Complex formulation strategies to overcome the delivery hurdles of lapatinib in metastatic breast cancer

Abstract

Breast cancer (BC) is the most prevalent cause of death in women due to cancer worldwide. In 2020, globally, almost 3 million new cases of BC were recognized out of which approximately 684,900 BC-associated deaths were reported due to consequences of metastatic BC (MBC). For its efficient treatment lapatinib (LTN), a dual receptor tyrosine kinase inhibitor (TKI) combination with capecitabine was approved by USFDA. It is a Biopharmaceutical Classification System (BCS) class II drug with water solubility of (0.0223 mg/mL) and exhibits a positive food effect (2.67–4.25-fold). The lower aqueous solubility of LTN restricts its dissolution in a gastrointestinal fluid resulting in variable absorption and poor bioavailability. Furthermore, 99% of LTN binds to plasma proteins resulting in minimal accessibility of free LTN at the cancer site. Hence, a large daily dose of LTN is required to be prescribed.

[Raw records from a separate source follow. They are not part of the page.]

-- ==== Sys2Proof/WellFormed.lean ====
section
/-! DEFINITION. Well-formedness. The operands' types already hold R89 (a byte, one bit, one of two quantities), so what
is left to check is WHERE an instruction may stand: a command on the command port (R87), a micro-operation in the
sequencer (R91: "issued only by the engine, never by the host"). -/

namespace Sys2Proof

/-- `i` may be issued at layer `l`. -/
def Instr.wellFormedAt (l : Layer) (i : Instr) : Bool := decide (i.layer = l)

/-- A word on the command port may stand for `i` (R87, R91). -/
abbrev Instr.portable (i : Instr) : Bool := i.wellFormedAt .command

/-- A line of pseudocode executes only micro-operations by `exec` (R7: `exec(u)` executes micro-operation `u`). -/
def Stmt.wellFormed : Stmt → Bool
  | .exec u => u.wellFormedAt .micro
  | _ => true

/-- A sequencer position at rest between two steps: every line well-formed, and the next one executes a
micro-operation, so that each engine step is exactly one micro-operation (R31, R111). -/
def pcWellFormed : List Stmt → Bool
  | [] => true
  | st :: k => st.isMicro && st.wellFormed && k.all Stmt.wellFormed

end Sys2Proof
end

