-- ==== Sys2Proof/Machine/HostView.lean ====
section
/-! DEFINITION. What the host and the wires see of the state: the register reads (10_state.md R34, R39), the result of
CRC_VALUE (R145), the wire levels (R23, R24), the ghost bound on elapsed time (R41, R270), and power-on during
operation (R250, R251). Nothing here is a step of the engine. -/

namespace Sys2Proof.Machine

/-! ## Register reads -/

/-- What a register read returns. -/
inductive RegValue where
  | byte (v : Byte)
  | half (v : Half)
  | info (p : Payload)
  deriving DecidableEq, Repr

/-- `value()`, the accumulator mirrored (R145): the result of CRC_VALUE and the register `CRC_VAL`. -/
def crcValue (s : State) : Byte := mirror8 s.regs.crc

/-- A result register while its flag is set; a fault of the host while it is clear (R39, U12). -/
def readResult (valid : Bool) (r : ResultReg) (v : RegValue) : Host.Outcome RegValue Fault Refusal :=
  if valid then .next v else .fault (.resultNotValid r)

/-- The host reads register number `n` (R34); a read changes no state. Numbers 10 and above are reserved (U5). -/
def readReg (n : Nat) (s : State) : Host.Outcome RegValue Fault Refusal :=
  match n with
  | 0 => .next (.byte (statusWord s))
  | 1 => .next (.byte s.err.code)
  | 2 => .next (.byte s.regs.crc)
  | 3 => .next (.byte (crcValue s))
  | 4 => readResult s.flags.rxValid .rxb (.byte s.regs.rxb)
  | 5 => readResult s.flags.valValid .val (.half s.regs.val)
  | 6 => readResult s.flags.pairValid .rawT (.half s.regs.rawT)
  | 7 => readResult s.flags.pairValid .rawH (.half s.regs.rawH)
  | 8 => .next (.byte (linesWord s))
  | 9 => .next (.info s.errInfo)
  | _ => .refused (.reservedRegister n)

/-! ## The wires -/

/-- The CLOCK wire (R24); `none` where the level is unspecified. -/
def clockWire (s : State) : Option Level :=
  match s.clk with
  | .low => some .low
  | .high => some .high
  | .x | .closed => none

/-- The DATA wire while the environment pulls as `p` (R23); `none` where the level is unspecified. -/
def dataWire (p : Pull) (s : State) : Option Level :=
  match s.dat with
  | .released => some (if pullBit p then .high else .low)
  | .assertLow => some .low
  | .x | .closed => none

/-! ## Time -/

/-- A lower bound on the nanoseconds the executed delays have taken (R41, R127, R270). -/
def elapsedAtLeast (s : State) : Nat :=
  s.delays.short * Config.tShortNs + s.delays.long * Config.tLongNs + s.delays.poll * Config.tPollNs

/-! ## Power-on -/

/-- The power-on event in any state (R250, R251): a fresh start; the environment and the host go on as they were (log
entry 18). -/
def powerOn (s : State) : State :=
  { State.reset with env := s.env, port := s.port, script := s.script, delays := s.delays }

end Sys2Proof.Machine
end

The patent expiry on the innovated product in 2021 has fuelled up the need to develop complex delivery system to overcome the biopharmaceutical hurdles of the drug. The present review critically analyses the various intrinsic fundamental properties of drug molecule that should be taken into consideration while designing a complex delivery system for LTN and the such several formulation approaches reported in literature so far to enhance the pharmacokinetic and pharmacodynamic properties of LTN. This review also discusses the various combinational approaches reported with LTN to overcome the hurdles related to the drug. It also covers various recent ongoing clinical trials on LTN and to provide new perspectives for the development of complex formulations.